John Moran, a studio glass artist set to graduate in May from the M.F.A. program, has received two Friends of the Arts grants during his three-year career at Illinois State. The latest grant supported his M.F.A. thesis show, titled back to school, which was shown in early April at University Galleries.

Moran talked about his work, the importance of the grants, and his upcoming projects in an interview conducted in April.

Why do you work in glass?

There is a social aspect to it and there is a physicality to it that most other materials don’t have. And then I feel like I have found my niche here because there are not many sculptors who do figurative work in glass and even fewer who do mix media and figurative work.

Tell me a little bit about the project for which you received the latest Friends of the Arts grant and what was the forum for your work?

That grant was for materials for my M.F.A. thesis and some work that I made in my fifth semester here, late 2012. And I used that to buy resin and to buy some metal, do fabric printing, and to experiment on some things. So I made a piece with Osama bin Laden in a shopping cart. And I used that grant to figure out how to build that figure. And I used that as well to do some of the work in this show, which is that figure. Most of the resin and the material, the color, the glass color, the latex—all those materials were bought with that grant.

John Moran

John Moran decided to come to Illinois State because of studio glass Professor John Miller, whose nationally renowned glass art caught Moran’s eye when he first started working in glass.

Just explain a little bit about your M.F.A. project (back to school).
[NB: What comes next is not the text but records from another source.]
/-- What `setPort` wrote is read back; the others are as before. -/
@[simp] theorem getPort_setPort (x : Port) : getPort (setPort s n x) k = if k = n then x else getPort s k := nget_nset _ _ _ _ _
@[simp] theorem getCore_setPort (x : Port) : getCore (setPort s n x) k = getCore s k := rfl
@[simp] theorem getShard_setPort (x : Port) : getShard (setPort s n x) k = getShard s k := rfl
@[simp] theorem getSq_setPort (x : Port) : getSq (setPort s n x) k = getSq s k := rfl
@[simp] theorem getCq_setPort (x : Port) : getCq (setPort s n x) k = getCq s k := rfl
@[simp] theorem getIn_setPort (x : Port) : getIn (setPort s n x) k = getIn s k := rfl
@[simp] theorem getRes_setPort (x : Port) : getRes (setPort s n x) k = getRes s k := rfl
@[simp] theorem getTmr_setPort (x : Port) : getTmr (setPort s n x) k = getTmr s k := rfl
@[simp] theorem getMbx_setPort (x : Port) : getMbx (setPort s n x) k = getMbx s k := rfl

/-! ### `setSq` -/

@[simp] theorem setSq_nv (x : SqRegs) : (setSq s n x).nv = s.nv := rfl
@[simp] theorem setSq_remap (x : SqRegs) : (setSq s n x).remap = s.remap := rfl
@[simp] theorem setSq_glb (x : SqRegs) : (setSq s n x).glb = s.glb := rfl
@[simp] theorem setSq_sdio (x : SqRegs) : (setSq s n x).sdio = s.sdio := rfl
@[simp] theorem setSq_mgmt (x : SqRegs) : (setSq s n x).mgmt = s.mgmt := rfl
@[simp] theorem setSq_mbx (x : SqRegs) : (setSq s n x).mbx = s.mbx := rfl
@[simp] theorem setSq_tmr (x : SqRegs) : (setSq s n x).tmr = s.tmr := rfl
@[simp] theorem setSq_pwr (x : SqRegs) : (setSq s n x).pwr = s.pwr := rfl
@[simp] theorem setSq_sec (x : SqRegs) : (setSq s n x).sec = s.sec := rfl
@[simp] theorem setSq_bst (x : SqRegs) : (setSq s n x).bst = s.bst := rfl
@[simp] theorem setSq_fab (x : SqRegs) : (setSq s n x).fab = s.fab := rfl
@[simp] theorem setSq_shape (x : SqRegs) : (setSq s n x).shape = s.shape := rfl
@[simp] theorem setSq_ports (x : SqRegs) : (setSq s n x).ports = s.ports := rfl
@[simp] theorem setSq_dep (x : SqRegs) : (setSq s n x).dep = s.dep := rfl
@[simp] theorem setSq_ingest (x : SqRegs) : (setSq s n x).ingest = s.ingest := rfl
@[simp] theorem setSq_results (x : SqRegs) : (setSq s n x).results = s.results := rfl
@[simp] theorem setSq_convoys (x : SqRegs) : (setSq s n x).convoys = s.convoys := rfl
@[simp] theorem setSq_hubCvy (x : SqRegs) : (setSq s n x).hubCvy = s.hubCvy := rfl
@[simp] theorem setSq_shards (x : SqRegs) : (setSq s n x).shards = s.shards := rfl
@[simp] theorem setSq_cores (x : SqRegs) : (setSq s n x).cores = s.cores := rfl
@[simp] theorem setSq_boot (x : SqRegs) : (setSq s n x).boot = s.boot := rfl
@[simp] theorem setSq_ddrDone (x : SqRegs) : (setSq s n x).ddrDone = s.ddrDone := rfl
@[simp] theorem setSq_asked (x : SqRegs) : (setSq s n x).asked = s.asked := rfl
@[simp] theorem setSq_free (x : SqRegs) : (setSq s n x).free = s.free := rfl
@[simp] theorem setSq_rdata (x : SqRegs) : (setSq s n x).rdata = s.rdata := rfl
@[simp] theorem setSq_pending (x : SqRegs) : (setSq s n x).pending = s.pending := rfl
@[simp] theorem setSq_hif_en (x : SqRegs) : (setSq s n x).hif.en = s.hif.en := rfl
@[simp] theorem setSq_hif_cqs (x : SqRegs) : (setSq s n x).hif.cqs = s.hif.cqs := rfl
@[simp] theorem setSq_hif_rr (x : SqRegs) : (setSq s n x).hif.rr = s.hif.rr := rfl
@[simp] theorem setSq_hif_fetched (x : SqRegs) : (setSq s n x).hif.fetched = s.hif.fetched := rfl
@[simp] theorem setSq_hif_nextHandle (x : SqRegs) : (setSq s n x).hif.nextHandle = s.hif.nextHandle := rfl
@[simp] theorem setSq_hif_written (x : SqRegs) : (setSq s n x).hif.written = s.hif.written := rfl
@[simp] theorem setSq_hif_msix (x : SqRegs) : (setSq s n x).hif.msix = s.hif.msix := rfl
@[simp] theorem setSq_hif_msixTable (x : SqRegs) : (setSq s n x).hif.msixTable = s.hif.msixTable := rfl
What is it about?

It is kind of layered. When I started thinking about it was right after Sandy Hook, the shooting. It was kind of my reaction to that and a whole chain of shootings too. It’s just violence in general, not just Sandy Hook but that was the catalyst. And I was trying to think, why I think that happens so much here. I just kind of bring all those ties in—so there’s corporate ties, religious ties, and then also like innocence and some sacrifice issues that run throughout my work. Those all ended up tying in with this. There is a lot of double entendre and double play on words. Back to school is referencing a back to school sale, it is referencing me being back in school, and also Sandy Hook, or the school massacres. The target symbol in there has kind of a double play where it’s the logo for the corporation but also like a bull’s-eye target. But then it is also referencing the trilogy, the trinity I mean, because there are the three circles. So there are a lot of layered references.

You make a lot of art that is provocative. Osama bin laden, this topic—you are not afraid of those topics by any means. Are you looking for a specific response? Why are you choosing those?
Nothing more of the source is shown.